De lever, vroeger voor de hoofdbron der chronische huidziekten gehouden, brengt met zekerheid slechts geelzucht en plaatselijke verkleuringen te weeg. Nog minder is omtrent den invloed der milt op het ontstaan der huidziekten bekend.

Bij acute buikvliesontsteking ontstaat dikwijls gierstuitslag.

De aandoeningen der piswerktuigen, inzonderheid alle ziekten met terughouding der pisbestanddeelen, plegen in acute gevallen van lichen, petechiae, oedema, gangraena der huid; in chronische van oedema, zweren, lichen, chronisch eczema, pemphigus, prurigo vergezeld te zijn (zoogen. uroplanische uitslagen).

Ziekten der geslachtswerktuigen zijn dikwijls gepaard met uitslagen aan de genitalia, de dijen, den neus. De ontwikkeling der menstruatie, stoornissen der menstruatie of de tijd voor het intreden der menstruatie zijn dikwijls van verschillende ligte uitslagen vergezeld of verergeren reeds bestaande.

De zwangerschap geeft dikwijls aanleiding tot het ontstaan van

ligte huiduitslagen, terwijl andere chronische somtijds gedurende haren duur verdwijnen.

T. Oorzaken van stoornissen der huid gelegen in ziekelijke verhouding der constitutie.

Naauwelijks een ander orgaan is zoo gevoelig voor ziekten der constitutie, ten minste voor vele vormen derzelve, als de huid. Soms vertoont zij slechts afwijkingen der kleur, veerkracht, spanning, bloedrijkheid, verrigtingsuiting, soms ontwikkelen zich in dezelve zelfstandige plaatselijke processen. De laatsten zijn bij de eene ziekte der constitutie standvastiger en karakteristieker, bij de andere minder regelmatig en van eenen minder bepaalden vorm. Doch er bestaat geene afwijking der constitutie, welke niet ten minste nu en dan stoornissen der huid te weeg bragt of daarvan vergezeld werd. Zeer dikwijls ondersteunt ook het bestaan eener afwijking der constitutie, bijv. eene plethora, de ontwikkeling van huidziekten, welke voor het naast door andere oorzaken worden te weeg gebragt. Het is derhalve bij elke huidziekte, vooral bij eene hardnekkige noodzakelijk, naauwkeurig naar afwijkingen der constitutie te zoeken, dewijl de opheffing daarvan de grondige genezing der huidziekte, ook wanneer deze niet alleen door de afwijking der constitutie wordt te weeg gebragt, wezenlijk gemakkelijker en somtijds alleen mogelijk maakt. Men heeft ook van eene huidziekten-diathesis gesproken en daaronder die gevallen verstaan, waarin zonder eene bepaalde algemeene ziekte chronische uitslagen hardnekkig en met gestadige recidieven, voornamelijk ook op verschillende plaatsen der huid bestaan, bij hun verdwijnen verscheidene, echter niet bepaald karakteristieke bezwaren intreden, die door het terugkeeren van den uitslag wijken. Althans is de vraag, of hier de ziekte oorspronkelijk in anomale verhoudingen der huid of der algemeene gesteldheid haren grond heeft, niet beslist.

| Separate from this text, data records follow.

/-- A CTL slot other than its branch (R80, R81, R196). -/
def State.ctlSlot (p n pc r : Nat) (s : State) : State :=
  let b := s.block p
  let o := cOp r
  let post := fun (d : Nat) (k : PendKind) => s.onBlock p (Block.post (n + d) k)
  if o = 2 then (if b.lc.num (cLc r) = 0 then s else post 1 (.lc (cLc r) (b.lc.num (cLc r) - 1)))
  else if o = 3 then post 1 (.lc (cLc r) (bits r 23 0))
  else if o = 4 then (onesOf 4 (slotMask 7 r)).foldl (fun s c =>
    s.onBlock p (Block.post (n + 1) (.areg c (cAreg r) (BitVec.ofInt 64 (cImmA r))))) s
  else if o = 5 then (onesOf 4 (slotMask 7 r)).foldl (fun s c =>
    s.onBlock p (Block.post (n + 1) (.areg c (cAreg r) (BitVec.ofInt 64 (((b.cell c).areg (cAreg r) : Int) + cImmA r))))) s
  else if o = 6 then post 1 (.sreg (cSreg r) (BitVec.ofNat 64 (bits r 23 0)))
  else if o = 7 then post 1 (.sreg (cSreg r) (BitVec.ofNat 64 (b.sreg (cSreg r) + bits r 23 0)))
  else if o = 8 then (onesOf 4 (slotMask 7 r)).foldl (fun s c => s.onBlock p (Block.post (n + 1) (.drainCnt c (cDc r)))) s
  else if o = 9 then
    (s.onBlock p (fun b => { b with prep.xvtrap := bits r 15 0, prep.mip := b.prep.mip ||| 0x10000#64 })).traceRec
      p 3 pc b.step 0xFF (7 * 32) (bits r 15 0) 0 0
  else if o = 0xA then post 2 (.sreg (cSreg r) (BitVec.ofNat 64 b.step))
  else if o = 0xB then post 2 (.sreg (cSreg r) (BitVec.ofNat 64 b.beats))
  else if o = 0xC then post 2 (.sreg (cSreg r) (BitVec.ofNat 64 s.timeWord))
  else s

/-- One slot of a word that issues. -/
def State.issueSlot (p n pc : Nat) (dense : Bool) (s : State) (x : Nat × Nat) : State :=
  let (i, r) := x
  if i ≤ 1 then s.onBlock p (fun b => (onesOf 4 (slotMask i r)).foldl (fun b c => b.mSlot dense n r c) b)
  else if i ≤ 3 then s.onBlock p (Block.ldSlot n pc i r)
  else if i = 4 then s.onBlock p (fun b => (onesOf 4 (slotMask 4 r)).foldl (fun b c => b.storeSlot n r c) b)
  else if i = 5 then s.onBlock p (Block.vecSlot n r)
  else if i = 6 then s.syncSlot p n r
  else s.ctlSlot p n pc r

/-- Where the next word is (R67, R80, R82). -/
def nextPc (b : Block) (pc : Nat) (w : LongWord) : Nat :=
  match w.slot 7 with
  | none => pc + w.units
  | some r =>
    if cOp r = 1 ∨ (cOp r = 2 ∧ 1 < b.lc.num (cLc r)) then (branchTarget pc r).toNat else pc + w.units

/-- The largest C and the largest NCOL of the MMAS slots of a word; 0 where it has none (R177, R187). -/
def mmasOf (b : Block) (dense : Bool) (w : LongWord) : Nat × Nat :=
  (w.slots.filter (fun x => decide (x.1 ≤ 1) && mOp x.2 == 2)).foldl (fun acc x =>
    ((onesOf 4 (slotMask x.1 x.2)).foldl (fun m c => max m ((b.cell c).mmasCount dense x.2)) acc.1, max acc.2 (mNcol x.2))) (0, 0)

/-- The last beat in which an operation that issues at beat `n` is under way in a cell, for one that may fail after its issue: a matrix
operation to the end of its path (R83, R86, R177), a load or a store until its bytes are visible (R83). -/
def opTill (b : Block) (dense : Bool) (n slot r c : Nat) : Option Nat :=
  let cell := b.cell c
  if slot ≤ 1 then
    (if mOp r = 1 then some (n + occupancy cell.wfmt cell.afmt + 5)
     else if mOp r = 2 then some (n + cell.mmasCount dense r + 5)
     else if mOp r = 3 then some (cell.drainStart n + 18)
     else none)
  else if slot ≤ 3 then some (n + 12)
  else if slot = 4 then some (n + 8)
  else none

Ten opzigte der bijzondere vormen van huidziekten, welke met bepaalde afwijkingen der constitutie zamenhangen, moet deels naar de bijzondere beschouwing der huidziekten, deels naar de beschrijving der afwijkingen der constitutie en der met deze verloopende inwendige stoornissen verwezen worden. Alleen als bijzonder gewigtige voorbeelden moeten hier de volgende genoemd worden.

Plethora veroorzaakt uitslagen van zeer verschillenden aard naar den leeftijd, bij zuigelingen lichenvormige uitslagen en korsten, bij kinderen korstenvormende uitslagen, bij jeugdige individuen acne, bij oudere eczema en psoriasis.

Hypinose veroorzaakt sudamina, roseolae, petechiae en gangraena, doch bestaat ook bij pokken, roodvonk, mazelen.

Hydraemie begunstigt het ontstaan van oedema en zweren.

Pyaemie en rotachtige besmetting veroorzaken bloedsophoopingen, uitgebreide huidontstekingen, puisten, abscessen, blutsvlekken, versterving.

Cholera doet in het tijdperk der reactie meerderlei vormen van uitslag tot stand komen.

Typhus is gewoonlijk gecombineerd met sudamina, roseolae, niet zelden met erysipelas, oedema, gangraena.

Scrophulae brengen gaarne vochtige en korstenvormende uitslagen, ook voortvretende zweren te weeg.

Rheumatische diathesis is van de uitbotting van blaasjes en van bovenmatig zweet vergezeld.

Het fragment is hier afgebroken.